Work to complete :: Reproduce precisely the lines between the start of the data below and the line with "(·.cursor) = some 220 ∧", both included.

Items from a dataset

theorem witness_CursorKeptAligned :
    State.CursorAligned { delivered 0x34104 with cursor := 200, firstAfterStart := false } ∧
      after (step { delivered 0x34104 with cursor := 200, firstAfterStart := false }) (·.cursor) = some 220 ∧
      ∃ t, step { delivered 0x34104 with cursor := 200, firstAfterStart := false } = .next t := ⟨by decide, by decide +kernel, _, rfl⟩

theorem witness_ParametersNeverChange : ∃ t, step (delivered 0x30000) = .next t := ⟨_, rfl⟩

theorem witness_GateChangesOnlyByEvents :
    (∃ t, exec (.evDeadline .reg .tv 5) State.reset = .next t ∧ t.regDeadline ≠ State.reset.regDeadline) ∧
    (∃ t, exec (.evDeadline .mem .inf 5) State.reset = .next t ∧ t.memDeadline ≠ State.reset.memDeadline) ∧
    (∃ t, exec (.evIso .tv 5) State.reset = .next t ∧ t.isoEnd ≠ State.reset.isoEnd) ∧
    (∃ t, exec .evReset opened = .next t ∧ t.isoEnd ≠ opened.isoEnd) :=
  ⟨⟨_, rfl, by decide⟩, ⟨_, rfl, by decide⟩, ⟨_, rfl, by decide⟩, ⟨_, rfl, by decide +kernel⟩⟩

theorem witness_MaskedStoreAndReadValue : State.reset.RegsMasked ∧ (0x3F : RegAddr) ≠ 0x20 := by decide +kernel

/-- At both ends of the window an access is honoured, one unit beyond either it is not: the hypotheses of every gated
statement. -/
theorem witness_gate : opened.honoured .reg 10 = true ∧ opened.honoured .reg 100 = true ∧ opened.honoured .reg 9 = false ∧
    opened.honoured .reg 101 = false ∧ opened.honoured .mem 10 = true ∧ opened.honoured .mem 100 = true ∧
    opened.honoured .mem 9 = false ∧ opened.honoured .mem 101 = false := by decide

theorem witness_ModeReadSelectsColorStack : opened.honoured .reg 10 = true ∧ opened.honoured .reg 9 = false ∧
    openedCs.honoured .reg 100 = true ∧ openedCs.mode = .cs := by decide

theorem witness_RegisterReadGated : (0x3F : RegAddr) ≠ 0x21 ∧ opened.honoured .reg 100 = true ∧ opened.honoured .reg 101 = false := by
  decide

theorem witness_ShapeReadThroughRegisterWindow : 0x40 ≤ (0x40 : BitVec 14).toNat ∧ 0x40 ≤ (0x3FFF : BitVec 14).toNat ∧
    opened.honoured .reg 10 = true ∧ opened.honoured .reg 9 = false := by decide

theorem witness_AliasReadsAllOnes : 0x4000 ≤ (0x4000 : Word).toNat ∧ 0x4000 ≤ (0xFFFF : Word).toNat := by decide

theorem witness_DisplayEnableWrite : opened.honoured .reg 100 = true ∧ opened.honoured .reg 101 = false := by decide

theorem witness_ModeWriteSelectsForeBack : openedCs.honoured .reg 100 = true ∧ openedCs.honoured .reg 101 = false := by decide

theorem witness_BorderWriteNotifies : opened.honoured .reg 10 = true ∧ opened.honoured .reg 9 = false ∧
    opened.masked 0x2C 0x1F = opened.reg 0x2C ∧ opened.masked 0x2C 3 ≠ opened.reg 0x2C := by decide +kernel
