-- ==== Sys2Proof/Proofs/Parameters.lean ====
section
/-! PROOF. The implementation parameters are no part of what an operation changes (00_scope R9): first the operations that the
frame lemmas of Laws/ do not yet cover, then every operation, then a step. -/

namespace Sys2Proof.Machine

variable (s : State)

/-! ## Operations made of selected writes -/

@[simp] theorem State.writeDe_cfg (v : Word) : (s.writeDe v).cfg = s.cfg := by simp [State.writeDe]

@[simp] theorem State.writeMode_cfg (v : Word) : (s.writeMode v).cfg = s.cfg := by simp [State.writeMode]

@[simp] theorem State.writeBorder_cfg (v : Word) : (s.writeBorder v).cfg = s.cfg := by
  unfold State.writeBorder
  split <;> simp

@[simp] theorem State.writeHigh_cfg (a v : Word) : (s.writeHigh a v).cfg = s.cfg := by
  obtain h | ⟨-, h⟩ := s.writeHigh_cases a v
  · rw [h]
  · rw [h, State.writeSelected_cfg]

/-- What every selected write keeps, the synthetic writes of a reset keep (70_reset_and_hazards R371). -/
theorem State.syntheticWrites_keeps {P : State → Prop} (hs : P s)
    (hw : ∀ (u : State) (a : RegAddr) (v : Word), P u → P (u.writeSelected a v)) :
    P s.syntheticWrites :=
  List.foldlRecOn syntheticAddrs _ hs fun u hu a _ => hw u a 0xFFFF hu

@[simp] theorem State.syntheticWrites_cfg : s.syntheticWrites.cfg = s.cfg :=
  s.syntheticWrites_keeps (P := fun u => u.cfg = s.cfg) rfl fun u a v hu => (u.writeSelected_cfg a v).trans hu

/-! ## The render pipeline -/

@[simp] theorem State.sinkReport_cfg : s.sinkReport.cfg = s.cfg := by simp [State.sinkReport]

@[simp] theorem State.renderPlanes_cfg (drop : Bool) : (s.renderPlanes drop).cfg = s.cfg := by
  cases drop <;> simp [State.renderPlanes]

@[simp] theorem State.showFrame_cfg : s.showFrame.cfg = s.cfg := by simp [State.showFrame]

@[simp] theorem State.renderFrame_cfg (drop : Bool) : (s.renderFrame drop).cfg = s.cfg := by
  cases drop <;> simp [State.renderFrame]

/-! ## Every operation -/

/-- A guarded update keeps the parameters when the update does: the gate of the host writes, the video enable of
`EV.RENDER`. -/
theorem cfg_ite {c : Prop} [Decidable c] {s u : State} (hu : u.cfg = s.cfg) : (if c then u else s).cfg = s.cfg := by
  split
  · exact hu
  · rfl

/-- `EV.CAPROW` faults or moves words of the tables (42_tile_capture R172). -/
theorem execEvCaprow_cfg {p : BitVec 4} {ack : Bool} {s t : State} (h : execEvCaprow p ack s = .next t) : t.cfg = s.cfg := by
  unfold execEvCaprow raiseFatal at h
  split at h
  · cases h
  · split at h
    · cases h
    · cases h
      simp

/-- No operation changes the parameters. -/
theorem exec_cfg {i : Instr} {s t : State} (h : exec i s = .next t) : t.cfg = s.cfg := by
  cases i with
  | rdRMode T =>
    simp only [exec, execRdRMode] at h
    split at h <;> cases h <;> simp
  | rdRReg | rdRShape | rdRAlias | peekR | rdS | peekS | peekT => cases h; exact State.emit_cfg _ _
  | wrRDe v => cases h; exact cfg_ite (s.writeDe_cfg v)
  | wrRMode v => cases h; exact cfg_ite (s.writeMode_cfg v)
  | wrRBorder v => cases h; exact cfg_ite (s.writeBorder_cfg v)
  | wrRReg a v => cases h; exact cfg_ite (s.store_cfg a v)
  | wrRHigh a v => cases h; exact cfg_ite (s.writeHigh_cfg a v)
  | wrS a v => cases h; exact cfg_ite (s.shapeWrite_cfg a v)
  | pokeR a v => cases h; exact s.writeSelected_cfg a v
  | pokeRHigh a v => cases h; exact s.writeHigh_cfg a v
  | pokeS a v => cases h; exact s.shapeWrite_cfg a v
  | wrT =>
    simp only [exec, execWrT] at h
    cases h
    split <;> rfl
  | evReset =>
    simp only [exec, execEvReset, Host.Outcome.next.injEq] at h
    rw [← h]
    simp
  | evRender drop => cases h; exact (State.sinkReport_cfg _).trans (cfg_ite (s.renderFrame_cfg drop))
  | evLatch => cases h; exact s.latchEnable_cfg
  | evCapstart => cases h; exact State.requestBus_cfg _ _
  | evCaprow => exact execEvCaprow_cfg h
  | evDeadline target => cases target <;> cases h <;> rfl
  | evIso => cases h; rfl
  | evColl => cases h; exact State.store_cfg _ _ _

/-- Settles O12: a step that answers a next state did nothing, or executed one operation in a state with the same parameters. -/
theorem parametersNeverChange : Obligations.ParametersNeverChange := by
  intro s t h
  obtain ⟨-, rfl⟩ | ⟨x, rest, i, -, -, -, -, hexec⟩ := step_next h
  · rfl
  · exact (exec_cfg hexec).trans (s.taken_cfg rest i)

end Sys2Proof.Machine
end

section
/-! PROOF. The invariants of the state (10_state R20, R34, R36) and who changes the mode and the enables (R29, R31): first what a
reset writes, then what any operation does to the fields these rules speak of (`Effect`, said once), then the rules. -/

namespace Sys2Proof.Machine

variable (s : State)

/-! ## A run of selected writes (70_reset_and_hazards R371) -/

/-- A selected write sets `reg_dirty` when it changes its word (40_register_access R102). -/
theorem State.writeSelected_regDirty (a : RegAddr) (v : Word) :
    (s.writeSelected a v).regDirty = (s.regDirty || s.storeChanges a v) := by
  have hchanges {u : State} (hc : u.cfg = s.cfg) (hr : u.regs = s.regs) : u.storeChanges a v = s.storeChanges a v := by
    simp only [State.storeChanges, State.masked_congr hc, State.reg_congr hr]
  unfold State.writeSelected State.writeDe State.writeMode State.writeBorder
  split
  · next h => rw [State.store_regDirty, State.setPending_regDirty, ← h, hchanges s.setPending_cfg s.setPending_regs]
  · split
    · next h =>
      rw [State.store_regDirty, State.modeSet_regDirty, ← h, hchanges (s.modeSet_cfg _) (s.modeSet_regs _)]
    · split
      · next h =>
        subst h
        split <;> simp_all [State.store_regDirty]
      · exact s.store_regDirty a v

/-- A selected write sets `tile_dirty` when it changes the mode (40_register_access R111, R121). -/
theorem State.writeSelected_tileDirty (a : RegAddr) (v : Word) :
    (s.writeSelected a v).tileDirty = (s.tileDirty || (a == 0x21 && s.mode != .fgbg)) := by
  unfold State.writeSelected State.writeDe State.writeMode State.writeBorder
  split
  · simp_all
  · split
    · simp_all [State.modeSet_tileDirty]
    · split
      · split <;> simp_all
      · simp_all

/-- A selected write announces the border colour when it changes 0x2C (40_register_access R112). -/
theorem State.writeSelected_out (a : RegAddr) (v : Word) :
    (s.writeSelected a v).out =
      s.out ++ if a = 0x2C ∧ s.storeChanges 0x2C v = true then [.borderColor (field (s.masked 0x2C v) 0 4)] else [] := by
  unfold State.writeSelected State.writeDe State.writeMode State.writeBorder
  split
  · simp_all
  · split
    · simp_all
    · split
      · split <;> simp_all [State.borderColour, State.store_reg, State.emit]
      · simp_all

/-- A word changes at most once when the same data is written again. -/
theorem State.writeSelected_storeChanges (a b : RegAddr) (v : Word) :
    (s.writeSelected a v).storeChanges b v = (b != a && s.storeChanges b v) := by
  rw [State.storeChanges, State.masked_congr (s.writeSelected_cfg a v), State.writeSelected_reg]
  by_cases h : b = a <;> simp [h, State.storeChanges]

/-- `v` written to the registers of a list in turn, by the write rule of each. -/
def State.writeAll (s : State) (l : List RegAddr) (v : Word) : State := l.foldl (fun u a => u.writeSelected a v) s

theorem State.syntheticWrites_eq_writeAll : s.syntheticWrites = s.writeAll syntheticAddrs 0xFFFF := rfl

@[simp] theorem State.writeAll_nil (v : Word) : s.writeAll [] v = s := rfl

@[simp] theorem State.writeAll_cons (a : RegAddr) (l : List RegAddr) (v : Word) :
    s.writeAll (a :: l) v = (s.writeSelected a v).writeAll l v := rfl

/-- The listed registers hold the masked word, the others their old one. -/
theorem State.writeAll_reg (l : List RegAddr) (v : Word) (b : RegAddr) :
    (s.writeAll l v).reg b = if b ∈ l then s.masked b v else s.reg b := by
  induction l generalizing s with
  | nil => simp
  | cons a l ih =>
    rw [State.writeAll_cons, ih, State.masked_congr (s.writeSelected_cfg a v), State.writeSelected_reg]
    by_cases hl : b ∈ l
    · simp [hl]
    · by_cases ha : b = a <;> simp [hl, ha]

theorem State.writeAll_mode (l : List RegAddr) (v : Word) :
    (s.writeAll l v).mode = if 0x21 ∈ l then .fgbg else s.mode := by
  induction l generalizing s with
  | nil => simp
  | cons a l ih =>
    rw [State.writeAll_cons, ih, State.writeSelected_mode]
    by_cases hl : 0x21 ∈ l
    · rw [if_pos hl, if_pos (.tail a hl)]
    · simp only [hl, List.mem_cons, or_false, if_false, eq_comm]

theorem State.writeAll_pendingEnable (l : List RegAddr) (v : Word) :
    (s.writeAll l v).pendingEnable = (s.pendingEnable || decide (0x20 ∈ l)) := by
  induction l generalizing s with
  | nil => simp
  | cons a l ih =>
    rw [State.writeAll_cons, ih, State.writeSelected_pendingEnable, Bool.or_assoc]
    simp [Bool.beq_eq_decide_eq, eq_comm]

theorem State.writeAll_tileDirty (l : List RegAddr) (v : Word) :
    (s.writeAll l v).tileDirty = (s.tileDirty || (decide (0x21 ∈ l) && s.mode != .fgbg)) := by
  induction l generalizing s with
  | nil => simp
  | cons a l ih =>
    rw [State.writeAll_cons, ih, State.writeSelected_tileDirty, State.writeSelected_mode]
    by_cases ha : a = 0x21
    · simp [ha]
    · simp only [List.mem_cons, ha, Ne.symm ha, beq_false_of_ne ha, false_or, if_false, Bool.false_and, Bool.or_false]

theorem State.writeAll_regDirty (l : List RegAddr) (v : Word) :
    (s.writeAll l v).regDirty = (s.regDirty || l.any (s.storeChanges · v)) := by
  induction l generalizing s with
  | nil => simp
  | cons a l ih =>
    rw [State.writeAll_cons, ih, State.writeSelected_regDirty, Bool.or_assoc, List.any_cons]
    simp only [State.writeSelected_storeChanges]
    cases ha : s.storeChanges a v with
    | true => simp
    | false =>
      have hother (b : RegAddr) : (b != a && s.storeChanges b v) = s.storeChanges b v := by
        by_cases hb : b = a <;> simp [hb, ha]
      simp only [hother]

theorem State.writeAll_out (l : List RegAddr) (v : Word) :
    (s.writeAll l v).out =
      s.out ++ if 0x2C ∈ l ∧ s.storeChanges 0x2C v = true then [.borderColor (field (s.masked 0x2C v) 0 4)] else [] := by
  induction l generalizing s with
  | nil => simp
  | cons a l ih =>
    rw [State.writeAll_cons, ih, State.writeSelected_out, State.writeSelected_storeChanges,
      State.masked_congr (s.writeSelected_cfg a v)]
    by_cases ha : a = 0x2C
    · simp [ha]
    · simp only [List.mem_cons, ha, Ne.symm ha, bne_iff_ne.mpr (Ne.symm ha), false_or, false_and, if_false, Bool.true_and,
        List.append_nil]

/-- The other fields are those no selected write touches. -/
theorem State.writeAll_frame (l : List RegAddr) (v : Word) :
    s.writeAll l v = { s with
      regs := (s.writeAll l v).regs
      regDirty := (s.writeAll l v).regDirty
      pendingEnable := (s.writeAll l v).pendingEnable
      mode := (s.writeAll l v).mode
      tileDirty := (s.writeAll l v).tileDirty
      out := (s.writeAll l v).out } := by
  induction l generalizing s with
  | nil => rfl
  | cons a l ih =>
    rw [State.writeAll_cons, ih, State.writeSelected_frame]

/-! ## The synthetic writes of a reset -/

theorem mem_syntheticAddrs (a : RegAddr) : a ∈ syntheticAddrs ↔ a ≠ 0x20 := by
  rw [syntheticAddrs, List.mem_filter, bne_iff_ne]
  exact and_iff_right (List.mem_map.mpr ⟨a.toNat, List.mem_range.mpr a.isLt, by simp⟩)

theorem State.syntheticWrites_reg (a : RegAddr) :
    s.syntheticWrites.reg a = if a = 0x20 then s.reg a else s.masked a 0xFFFF := by
  simp [State.syntheticWrites_eq_writeAll, State.writeAll_reg, mem_syntheticAddrs]

theorem State.syntheticWrites_mode : s.syntheticWrites.mode = .fgbg := by
  simp [State.syntheticWrites_eq_writeAll, State.writeAll_mode, mem_syntheticAddrs]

Solution to this exercise ::
theorem witness_CursorKeptAligned :
    State.CursorAligned { delivered 0x34104 with cursor := 200, firstAfterStart := false } ∧
      after (step { delivered 0x34104 with cursor := 200, firstAfterStart := false }) (·.cursor) = some 220 ∧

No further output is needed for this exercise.